How does it feel to discover that your perception of chess history is so different from the accepted way of seeing chess history?

The Ink War is about rivalry and polemic, and I do feel drawn to that. Maybe that is also what attracts me to chess: you make a move, and I will show you why it is wrong! A certain pugnacity is in my character so I can't deny that I take some pleasure in looking at things slightly differently. Incidentally, I see a similarity to Steinitz here, which does make me sympathise with him, even though he was a rare difficult character.

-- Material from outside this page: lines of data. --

-- ==== Sys2Proof/Machine/KeyStore.lean ====
section
/-! DEFINITION. The Truffle key store: commands, persistent records, envelopes, delivery, expiry, tamper and zeroisation (R435 to R463). -/

namespace Sys2Proof.Machine

def stKs : StatRef := ⟨F.KS_CMD_STATUS_CODE, F.KS_CMD_STATUS_BUSY, some F.KS_CMD_STATUS_CAUSE⟩

/-! Causes of Table 16.14. -/
namespace KsCause
def authority : Nat := 1
def lifecycle : Nat := 2
def slotState : Nat := 3
def attributes : Nat := 4
def format : Nat := 5
def signature : Nat := 6
def recipient : Nat := 7
def counter : Nat := 8
def unwrap : Nat := 9
def buffer : Nat := 10
def noRoot : Nat := 11
def entropy : Nat := 12
def store : Nat := 13
end KsCause

def State.setKsSlot (n : Nat) (x : KsSlot) (s : State) : State := { s with ks := { s.ks with slots := tset s.ks.slots n x } }

/-- KS_STATUS and ROOT_VALID follow the store. -/
def syncKs (s : State) : State :=
  let used := s.ks.slots.filter fun e => attrType e.2.attr != 0
  let t := (s.wr 0 F.KS_STATUS_PERSIST_USED (used.filter fun e => decide (e.1 < 256)).length).wr 0 F.KS_STATUS_VOLATILE_USED
    (used.filter fun e => decide (256 ≤ e.1)).length
  (t.wr 0 F.KS_STATUS_AS_BLANK (b2n (asBlank t))).wr 0 F.KS_LIFECYCLE_ROOT_VALID (b2n t.ks.root.isSome)

/-! ### Records (R443) -/

/-- A record as it is stored: what the Truffle sets is cleared, and so are reserved bits. -/
def cleanAttr (a : Octets) : Octets :=
  oct [attrType a, attrLen a] ++ leBytes 2 (attrUsage a) ++ oct [attrMasters a % 16, attrFlags a % 8] ++ leBytes 2 (attrTenant a) ++
    oct [attrLife a % 4] ++ slice a 9 6 ++ zeros 17

/-- Is a record valid for a slot: TYPE, LEN, USAGE and PERSIST? -/
def attrOk (n : Nat) (a : Octets) : Bool :=
  let t := attrType a
  let u := attrUsage a
  decide (1 ≤ t) && decide (t ≤ 5) && attrLen a == (if t = 1 then 16 else 32) && decide (u < 32) && (!bitOf u 0 || t == 1 || t == 2) &&
    (!bitOf u 1 || t == 3) && (!bitOf u 2 || t == 4) && (!bitOf u 3 || t == 5) && attrPersist a == decide (n < 256)

/-- The record that the Truffle writes: ORIGIN, PARENT, VERSION and SOURCE set (Table 16.3). -/
def attrSet (a : Octets) (origin parent version source : Nat) : Octets :=
  (cleanAttr a).take 16 ++ oct [origin, 0] ++ leBytes 2 parent ++ leBytes 4 version ++ leBytes 8 source

/-- An EMPTY slot's record: VERSION alone. -/
def emptyAttr (version : Nat) : Octets := zeros 20 ++ leBytes 4 version ++ zeros 8

/-- Is a bit mask contained in another? -/
def maskIn (a b : Nat) : Bool := a &&& b == a

/-! ### Writing (R445, R459) -/

/-- One completed persistent write. -/
def ksWritten (s : State) : State := s.wr64 0 F.KS_WRITES_LO F.KS_WRITES_HI ((s.rd64 0 F.KS_WRITES_LO F.KS_WRITES_HI + 1) % 2 ^ 64)

/-- Does any holder have a copy of a slot's key? -/
def keyHeld (s : State) (n : Nat) : Bool :=
  let hit : Option SaHalf → Bool := fun h => (h.map fun x => !x.lost && x.slot == n).getD false
  (tget s.ks.held n).isSome || (s.sec.sas.any fun e => hit e.2.a || hit e.2.b) || s.sec.nts.any fun e => !e.2.lost && e.2.slot == n

/-- KEY_REVOCATION: every holder discards its copy of a slot (R445). -/
def revokeSlot (n : Nat) (s : State) : State :=
  let was := keyHeld s n
  let t := loseKeys (· == n) { s with ks := { s.ks with held := tdel s.ks.held n } }
  onlyIf was (post Ev.KS_REVOKED n) t

/-- Put a record and key into a slot: a persistent slot by PERSISTENT_WRITE, to its other copy. -/
def putSlot (n : Nat) (attr : Octets) (key : Nat) (s : State) : State :=
  let x := s.ksSlot n
  let t := s.setKsSlot n { attr := attr, key := key, copy := if n < 256 then 1 - x.copy else 0 }
  revokeSlot n (syncKs (if n < 256 then ksWritten t else t))

/-- The VERSION that a write gives a slot. -/
def nextVersion (s : State) (n : Nat) : Nat := (attrVersion (s.ksSlot n).attr + 1) % 2 ^ 32

/-! ### The command window (R438, R462, R463) -/

def ksRefuse (w : Win) (cause : Nat) (s : State) : State := refuse stKs w cause s

/-- A command that the authority of Table 16.10 refuses. -/
def ksDenied (w : Win) (s : State) : State := postTo Ev.KS_AUTH_REFUSED w.fn (s.rd w.c F.KS_SEL) (ksRefuse w KsCause.authority s)

/-- The checks that stand before every operation: R438 unless it is exempt, then authority. -/
def ksCommand (w : Win) (exempt : Bool) (auth : State → Bool) (body : State → State) (s : State) : State :=
  command .ks stKs Ev.KS_CMD_OVERRUN w (fun s =>
    if asBlank s && !exempt then ksRefuse w KsCause.noRoot s else if !auth s then ksDenied w s else body s) s

def ksAttr (s : State) (w : Win) : Octets := ((List.range 8).map fun j => leBytes 4 (s.rd w.c (F.KS_ATTR j))).flatten
def ksAddr (s : State) (w : Win) (j : Nat) : Nat := s.rd64 w.c (F.KS_ARG j) (F.KS_ARG (j + 1))

/-- A record of the function's own tenant, WORLD 1. -/
def ownAttr (fn : Nat) (a : Octets) : Bool := attrWorld a && attrTenant a == tenantOf fn

/-- May a function act on a slot: the secure world and the steward on any, a tenant on a volatile slot whose old record, unless EMPTY, is its own? -/
def maySlot (s : State) (fn n : Nat) : Bool :=
  let a := (s.ksSlot n).attr
  s.secureSt fn || (decide (256 ≤ n) && (attrType a == 0 || ownAttr fn a))

/-- The same, and the new record in the window is its own too. -/
def maySlotNew (w : Win) (s : State) : Bool := maySlot s w.fn (s.rd w.c F.KS_SEL) && (s.secureSt w.fn || ownAttr w.fn (ksAttr s w))

/-- A buffer that a command names is aligned and owned. -/
def ksBufOk (s : State) (fn a n : Nat) : Bool := a % 64 == 0 && ownsBuf s fn a n

/-- The staged copy of a persistent record reads back as written (R459, step 3), or the slot is volatile. -/
def storeOk (n : Nat) (stored : Bool) : Bool := decide (256 ≤ n) || stored

/-! ### Slot commands -/

/-- READ_ATTR. -/
def opKsReadAttr (w : Win) (s : State) : State :=
  ksCommand w true (fun s => s.secureSt w.fn || ownAttr w.fn (s.ksSlot (s.rd w.c F.KS_SEL)).attr) (fun s =>
    let a := (s.ksSlot (s.rd w.c F.KS_SEL)).attr
    completeOk stKs w (each (List.range 8) (fun j t => t.wr w.c (F.KS_ATTR j) (ofLe (slice a (4 * j) 4))) s)) s

def execKsReadAttr (fn : Fn) (s : State) : Host.Outcome State Fault Refusal := .next (opKsReadAttr ⟨fn.val, fn.val + 1⟩ s)

/-- GENERATE: the key is drawn from the entropy source. -/
def opKsGenerate (w : Win) (stored : Bool) (s : State) : State :=
  ksCommand w false (maySlotNew w) (fun s =>
    let n := s.rd w.c F.KS_SEL
    let a := ksAttr s w
    if attrType (s.ksSlot n).attr ≠ 0 then ksRefuse w KsCause.slotState s
    else if !attrOk n a then ksRefuse w KsCause.attributes s
    else if s.sh F.KS_STATUS_ENTROPY_OK = 0 then ksRefuse w KsCause.entropy s
    else if !storeOk n stored then ksRefuse w KsCause.store s
    else
      let (k, s) := s.free (8 * attrLen a)
      completeOk stKs w (putSlot n (attrSet a 0 0 (nextVersion s n) 0) k s)) s

def execKsGenerate (fn : Fn) (stored : Bool) (s : State) : Host.Outcome State Fault Refusal := .next (opKsGenerate ⟨fn.val, fn.val + 1⟩ stored s)

/-- The KDF of R448: `len` octets under a key, with a label of 16 octets and a context of 64. -/
def kdfKey (key len : Nat) (label context : Octets) : Nat :=
  (Config.kdf (8 * len) key (padTo 16 label ++ zeros 1 ++ padTo 64 context)).toNat

/-- The parent of a DERIVE, for R449: the root, or a slot that gives its key to a derivation. -/
def parentOk (s : State) (a : Octets) (n : Nat) (p : Octets) : Bool :=
  attrType p == 5 && bitOf (attrUsage p) 3 && bitOf (attrMasters p) masterKs && !attrExpired p && lifeOk s p &&
    maskIn (attrLife a) (attrLife p) && (!attrWorld p || (attrWorld a && attrTenant a == attrTenant p)) && n < 1024

/-- DERIVE (R448, R449). -/
def opKsDerive (w : Win) (stored : Bool) (s : State) : State :=
  let par (s : State) : Nat := s.rd w.c (F.KS_ARG 4) % 65536
  ksCommand w false (fun s => maySlotNew w s && (s.secureSt w.fn || (par s < 1024 && ownAttr w.fn (s.ksSlot (par s)).attr))) (fun s =>
    let n := s.rd w.c F.KS_SEL
    let a := ksAttr s w
    let p := par s
    if attrType (s.ksSlot n).attr ≠ 0 then ksRefuse w KsCause.slotState s
    else if !attrOk n a || (attrMeasBind a && decide (n < 256)) || !(p == 0xFFFF || parentOk s a p (s.ksSlot p).attr) then ksRefuse w KsCause.attributes s
    else if !storeOk n stored then ksRefuse w KsCause.store s
    else
      let ki := if p = 0xFFFF then s.ks.root.getD 0 else (s.ksSlot p).key
      let label := ((List.range 4).map fun j => leBytes 4 (s.rd w.c (F.KS_LABEL j))).flatten
      let ctx := (cleanAttr a).take 16 ++ (if attrMeasBind a then measOctets s else zeros 48)
      completeOk stKs w (putSlot n (attrSet a 1 p (nextVersion s n) 0) (kdfKey ki (attrLen a) label ctx) s)) s

def execKsDerive (fn : Fn) (stored : Bool) (s : State) : Host.Outcome State Fault Refusal := .next (opKsDerive ⟨fn.val, fn.val + 1⟩ stored s)

/-- Does a record permit no more than another (R447)? -/
def restricts (o a : Octets) : Bool :=
  attrType a == attrType o && attrLen a == attrLen o && attrFlags a % 8 == attrFlags o % 8 && attrTenant a == attrTenant o &&
    maskIn (attrUsage a) (attrUsage o) && maskIn (attrMasters a % 16) (attrMasters o) && maskIn (attrLife a % 4) (attrLife o) &&
    (attrExpiry o == 0 || (attrExpiry a != 0 && decide (attrExpiry a ≤ attrExpiry o)))

/-- RESTRICT (R447). -/
def opKsRestrict (w : Win) (stored : Bool) (s : State) : State :=
  ksCommand w false (maySlotNew w) (fun s =>
    let n := s.rd w.c F.KS_SEL
    let a := ksAttr s w
    let x := s.ksSlot n
    if attrType x.attr = 0 then ksRefuse w KsCause.slotState s
    else if !attrOk n a || !restricts x.attr a then ksRefuse w KsCause.attributes s
    else if !storeOk n stored then ksRefuse w KsCause.store s
    else
      let r := attrSet a (attrOrigin x.attr) (ofLe (slice x.attr 18 2)) (nextVersion s n) (ofLe (slice x.attr 24 8))
      let r := if attrExpired x.attr then splice r 5 (oct [attrFlags r + 8]) else r
      completeOk stKs w (putSlot n r x.key s)) s

def execKsRestrict (fn : Fn) (stored : Bool) (s : State) : Host.Outcome State Fault Refusal := .next (opKsRestrict ⟨fn.val, fn.val + 1⟩ stored s)

/-- WIPE. -/
def opKsWipe (w : Win) (stored : Bool) (s : State) : State :=
  ksCommand w false (fun s => maySlot s w.fn (s.rd w.c F.KS_SEL)) (fun s =>
    let n := s.rd w.c F.KS_SEL
    if !storeOk n stored then ksRefuse w KsCause.store s
    else completeOk stKs w (putSlot n (emptyAttr (nextVersion s n)) 0 s)) s

def execKsWipe (fn : Fn) (stored : Bool) (s : State) : Host.Outcome State Fault Refusal := .next (opKsWipe ⟨fn.val, fn.val + 1⟩ stored s)

/-! ### Zeroisation (R440, R441) -/

def clearAuth (s : State) : State :=
  each (List.range 4) (fun i t => each (List.range 12) (fun j t => t.wr 0 (F.KS_AUTH i j) 0) t) s

/-- ZEROISATION. -/
def zeroise (s : State) : State :=
  let t := clearAuth ((s.wr64 0 F.KS_WRITES_LO F.KS_WRITES_HI 0).wr64 0 F.KS_ENV_COUNT_LO F.KS_ENV_COUNT_HI 0)
  let t := (t.wr64 0 F.BND_TOK_COUNT_LO F.BND_TOK_COUNT_HI 0).wr 0 F.KS_STATUS_ID_READY 0
  let t := t.wr 0 F.SEC_STATUS_NONCE_KEY 0
  let t := { t with ks := { t.ks with root := none, slots := [], authCopy := [], zeroised := true, held := [], last := none } }
  syncKs (loseKeys (fun _ => true) t)

/-- TAMPER_TRIP: an enabled source. -/
def tamperTrip (i : Nat) (s : State) : State :=
  if !bitOf (s.sh F.KS_TAMPER_CFG) i then s
  else
    let t := s.wr 0 F.KS_TAMPER_LOG_CAUSE (setBitN (s.sh F.KS_TAMPER_LOG_CAUSE) i)
    let t := zeroise (t.wr 0 F.KS_TAMPER_LOG_COUNT (min 255 (t.sh F.KS_TAMPER_LOG_COUNT + 1)))
    if t.sh F.PWR_STATUS_STATE = 4 then t else raise 832 0 0 (post Ev.KS_ZEROISED 0 t)

def execTamperTrip (source : Fin 6) (s : State) : Host.Outcome State Fault Refusal := .next (tamperTrip source.val s)

/-! ### Lifecycle (R436) -/

/-- A new root secret from the entropy source; ROOT_GEN rises. -/
def newRoot (s : State) : State :=
  let (r, s) := s.free 256
  let t := { s with ks := { s.ks with root := some r } }
  syncKs (t.wr 0 F.KS_LIFECYCLE_ROOT_GEN (t.sh F.KS_LIFECYCLE_ROOT_GEN + 1))

/-- PROVISION. -/
def opKsProvision (w : Win) (s : State) : State :=
  ksCommand w true (fun s => s.secureSt w.fn || (w.fn == 0 && s.sh F.KS_LIFECYCLE_STATE == 0)) (fun s =>
    if s.sh F.KS_LIFECYCLE_STATE ≠ 0 then ksRefuse w (if asBlank s then KsCause.noRoot else KsCause.lifecycle) s
    else if s.sh F.KS_STATUS_ENTROPY_OK = 0 then ksRefuse w KsCause.entropy s
    else completeOk stKs w (newRoot (s.wr 0 F.KS_LIFECYCLE_STATE 1))) s

def execKsProvision (fn : Fn) (s : State) : Host.Outcome State Fault Refusal := .next (opKsProvision ⟨fn.val, fn.val + 1⟩ s)

/-- DEPLOY. -/
def opKsDeploy (w : Win) (s : State) : State :=
  ksCommand w false (fun s => s.secureSt w.fn) (fun s =>
    if s.sh F.KS_LIFECYCLE_STATE ≠ 1 then ksRefuse w KsCause.lifecycle s
    else completeOk stKs w (syncKs ((s.wr 0 F.KS_LIFECYCLE_STATE 2).wr 0 F.KS_LIFECYCLE_AUTH_LOCKED 1))) s

def execKsDeploy (fn : Fn) (s : State) : Host.Outcome State Fault Refusal := .next (opKsDeploy ⟨fn.val, fn.val + 1⟩ s)

/-- RETURN: zeroisation, without a tamper cause. -/
def opKsReturn (w : Win) (s : State) : State :=
  ksCommand w false (fun s => s.secureSt w.fn) (fun s =>
    if s.sh F.KS_LIFECYCLE_STATE ≠ 1 then ksRefuse w KsCause.lifecycle s
    else completeOk stKs w (zeroise (s.wr 0 F.KS_LIFECYCLE_STATE 3))) s

def execKsReturn (fn : Fn) (s : State) : Host.Outcome State Fault Refusal := .next (opKsReturn ⟨fn.val, fn.val + 1⟩ s)

/-! ### Authority entries (R454) -/

def authEntry (s : State) (i : Nat) : Octets := ((List.range 12).map fun j => beBytes 4 (s.sh (F.KS_AUTH i j))).flatten

/-- Write an authority entry, one persistent write. -/
def putAuth (i : Nat) (o : Octets) (s : State) : State :=
  let t := each (List.range 12) (fun j t => t.wr 0 (F.KS_AUTH i j) (ofBe (slice o (4 * j) 4))) s
  ksWritten { t with ks := { t.ks with authCopy := tset t.ks.authCopy i (1 - tgetD t.ks.authCopy i 0) } }

/-- AUTH_SET. -/
def opKsAuthSet (w : Win) (stored : Bool) (s : State) : State :=
  ksCommand w false (fun s => s.secureSt w.fn) (fun s =>
    let a := ksAddr s w 0
    if s.sh F.KS_LIFECYCLE_AUTH_LOCKED = 1 then ksRefuse w KsCause.slotState s
    else if !ksBufOk s w.fn a 48 then ksRefuse w KsCause.buffer s
    else if bufCode s a 48 ≠ Code.ok then complete stKs w (bufCode s a 48) 0 s
    else if !stored then ksRefuse w KsCause.store s
    else completeOk stKs w (putAuth (s.rd w.c (F.KS_ARG 4) % 4) (s.memRead w.fn a 48) s)) s

def execKsAuthSet (fn : Fn) (stored : Bool) (s : State) : Host.Outcome State Fault Refusal := .next (opKsAuthSet ⟨fn.val, fn.val + 1⟩ stored s)

/-- LOCK_AUTH. -/
def opKsLockAuth (w : Win) (s : State) : State :=
  ksCommand w false (fun s => s.secureSt w.fn) (fun s => completeOk stKs w (s.wr 0 F.KS_LIFECYCLE_AUTH_LOCKED 1)) s

def execKsLockAuth (fn : Fn) (s : State) : Host.Outcome State Fault Refusal := .next (opKsLockAuth ⟨fn.val, fn.val + 1⟩ s)

/-! ### Identity (R451 to R453) -/

def rootGen (s : State) : Nat := s.sh F.KS_LIFECYCLE_ROOT_GEN

/-- Octets 0 to 3,349 of the identity statement (Table 16.5). -/
def idBody (s : State) : Octets :=
  let g := rootGen s
  oct [0x4C, 0x56, 0x49, 0x44, 1, s.sh F.KS_LIFECYCLE_STATE, 0, 0] ++ beBytes 4 g ++ beBytes 8 Config.serial.toNat ++ padTo 2049 (Config.idPub g) ++
    padTo 97 (Config.idEcdh g) ++ padTo 1184 (Config.idMlkem g)

/-- The buffer of 6,784 octets: the statement, and 25 zero octets. -/
def idStatement (s : State) : Octets :=
  let b := idBody s
  let ctx : Octets := oct [0x4C, 0x56, 0x4B, 0x37, 0x32, 0x36, 0x30, 0x2D, 0x49, 0x44, 0x45, 0x4E, 0x54, 0x49, 0x54, 0x59]
  b ++ beBytes 2 96 ++ beBytes 96 (Config.ekEcdsa b).toNat ++ beBytes 2 3309 ++ padTo 3309 (Config.ekMldsa ctx b) ++ zeros 25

But I am not alone in my view of chess history. In an evolutionary view, progress is not determined by big ideas, new playing styles or by the champion of the moment but much more by small discoveries on a concrete level (bottom-up). Others also write about chess history at this more microscopic level. With those little bits of new chess knowledge, you can think, for example, of a move like Ba3 to hold the black king in the centre. That piece of knowledge has long been commonplace because in the Evans gambit, which was introduced by Captain Evans early in the 19th century, you quickly lose your b-pawn and that's how people came up with that Ba3 idea. A concrete idea going back as far as Greco, in the early 17th century, is that if you have a bishop or knight on g5 and black attacks it with h6, you can sacrifice that piece with h4 to open the h-file. At Greco, by the way, many such pieces of knowledge can be admired for the first time, such as the first rook lift. Yet another idea I researched is the bishop sacrifice on h6. Someone plays that for the first time, it begins to spread and knowledge about all kinds of forms of that sacrifice begins to increase.

Progress in chess, I think, takes place at this more concrete level, and others also write chess history from this evolutionary angle.

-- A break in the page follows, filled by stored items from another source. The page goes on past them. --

-- ==== Sys2Proof/Machine/Servo.lean ====
section
/-! DEFINITION. The servo: DPLLs, holdover, Nougat and the atomic oscillator (chapter "Servo, Holdover and the Atomic Oscillator",
R125 to R161). The steward's arithmetic is exact on rationals; π is taken as `piQ`. -/

namespace Sys2Proof.Machine

/-! ### Constants and small parts -/

/-- π as the loop uses it. DESIGN CHOICE: the manual gives no precision for the steward's arithmetic. -/
def piQ : Rat := 3141592653589793238 / 1000000000000000000

/-- U in ticks (R126). -/
def updPeriod (s : State) : Nat := 2 ^ s.sh F.SRV_CTRL_UPD_LOG2 * 65536

/-- The steward runs: Proofing is done and the device is not in the safe state (R22, R522). -/
def stewardRuns (s : State) : Bool := s.sh F.RST_STATUS_PROOF_DONE == 1 && !s.safe

/-- DPLL states (Tables 5.8, 5.14). -/
def dpFREE : Nat := 0
def dpACQ : Nat := 1
def dpLOCKED : Nat := 2
def dpHOLD : Nat := 3
def dpMANUAL : Nat := 4
def dpFOLLOW : Nat := 5

/-- A rate word held to ±2^-13 and to the s48 range (R128, R149). -/
def clampRate (r : Int) : Int := max (-(2 ^ 47)) (min (2 ^ 47 - 1) r)

/-- The fractional frequency of a rate word. -/
def fracRate (r : Int) : Rat := (r : Rat) / 2 ^ 60

/-- Offset that h and a rate word imply (R149). -/
def implied (h r : Int) : Rat := (1 + fracRate h) / (1 + fracRate r) - 1

/-- The rate word against a predicted offset (R149). -/
def rateFor (h : Int) (y : Rat) : Int := clampRate (roundR (((1 + fracRate h) / (1 + y) - 1) * 2 ^ 60))

/-- h in force (R145). -/
def hoH (s : State) : Int := sgn 48 (s.sh F.REF_HO_Y_LO + 2 ^ 32 * s.sh F.REF_HO_Y_HI)

/-- r0 in effect. -/
def r0Now (s : State) : Int := sgn 48 (s.ef F.TB_VC0_RATE_LO + 2 ^ 32 * s.ef F.TB_VC0_RATE_HI)

/-- The mode of a slot at a selector: 0 TIME, 1 PHASE, 2 FREQ (R127). -/
def slotMode (s : State) (i n : Nat) : Nat :=
  let c := slotCap s n
  let best := if bitOf c 2 then 2 else if bitOf c 1 then 1 else 0
  2 - min best (s.sh (F.REF_SEL_CFG_CAP_REQ i))

/-- 2^L for a signed L. -/
def pow2 (l : Int) : Rat := if 0 ≤ l then (2 : Rat) ^ l.toNat else 1 / (2 : Rat) ^ (-l).toNat

/-- The stamp interval of a slot in ns (Table 4.1, R101, R104); one second for a slot without a NOMINAL_HZ or a Sync. -/
def stampInterval (s : State) (n : Nat) : Rat :=
  if n = 26 ∨ n = 27 then 1000000
  else if n = 25 then 1000000000 * pow2 ((s.sve.cli.sync.map (·.2)).getD 0)
  else if n = 24 ∨ s.sh (F.REF_NOMINAL n) = 0 then 1000000000
  else (slotK s n : Rat) * 1000000000 / s.sh (F.REF_NOMINAL n)

/-- Reduction into [-1/2, 1/2) of an interval. -/
def wrapHalf (iv x : Rat) : Rat := x - iv * (⌊x / iv + 1 / 2⌋ : Rat)

/-- ns to 2^-16 ns. -/
def toU16 (x : Rat) : Int := roundR (x * 65536)

/-! ### One measurement (R127, R128, R129, R141) -/

/-- The bandwidth limits of R129, in mHz: the highest and the lowest value allowed. -/
def bwHi (s : State) (ceil n : Nat) : Nat :=
  let upd := ticksPerSec * 1000 / updPeriod s
  let meas := (⌊1000000000000 / stampInterval s n⌋).toNat
  min ceil (min upd meas / 10)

But do you think people will indeed relearn and do you think chess history books will be rewritten? I think it was around the beginning of the new millennium when Robert Hübner voiced doubts about the popular belief that Lasker’s success was mainly due to his "psychological play", his ability to understand and exploit the strengths and weaknesses of his opponents. I think Hübner’s arguments are convincing, but a lot of people still seem to prefer the accepted story about Lasker as "psychological player". What do you think will happen to your findings about Greco, Philidor, Steinitz, Zukertort, Anderssen, and other historical players?

I am unfortunately not familiar with that piece by Hübner but I immediately believe he is right. That myth about Lasker's style has always seemed improbable to me because if you can play on complications against one opponent, on simplification against the next, on a kingside attack against a third, and so on, that is only possible if you yourself excel in all areas. Which is therefore a much better 'explanation' for Lasker's successes: he was terribly good at chess!

The kind of explanation Hübner opposes here was very popular throughout chess historiography but surely has its zenith in Richard Réti, who grossed in this kind of caricature. You could describe it as 'essentialism': With Réti, every champion has an essential characteristic that has made him so strong, he is a fighter, a philosopher, a psychologist, a romantic, a fine artist or a representative of American pragmatism. Whereas good chess is not about a single essence but rather about multiplicity. Magnus Carlsen plays chess stronger than me but not because he has one secret. Rather because he has thousands of little secrets. (And the talent to make them his own very easily.)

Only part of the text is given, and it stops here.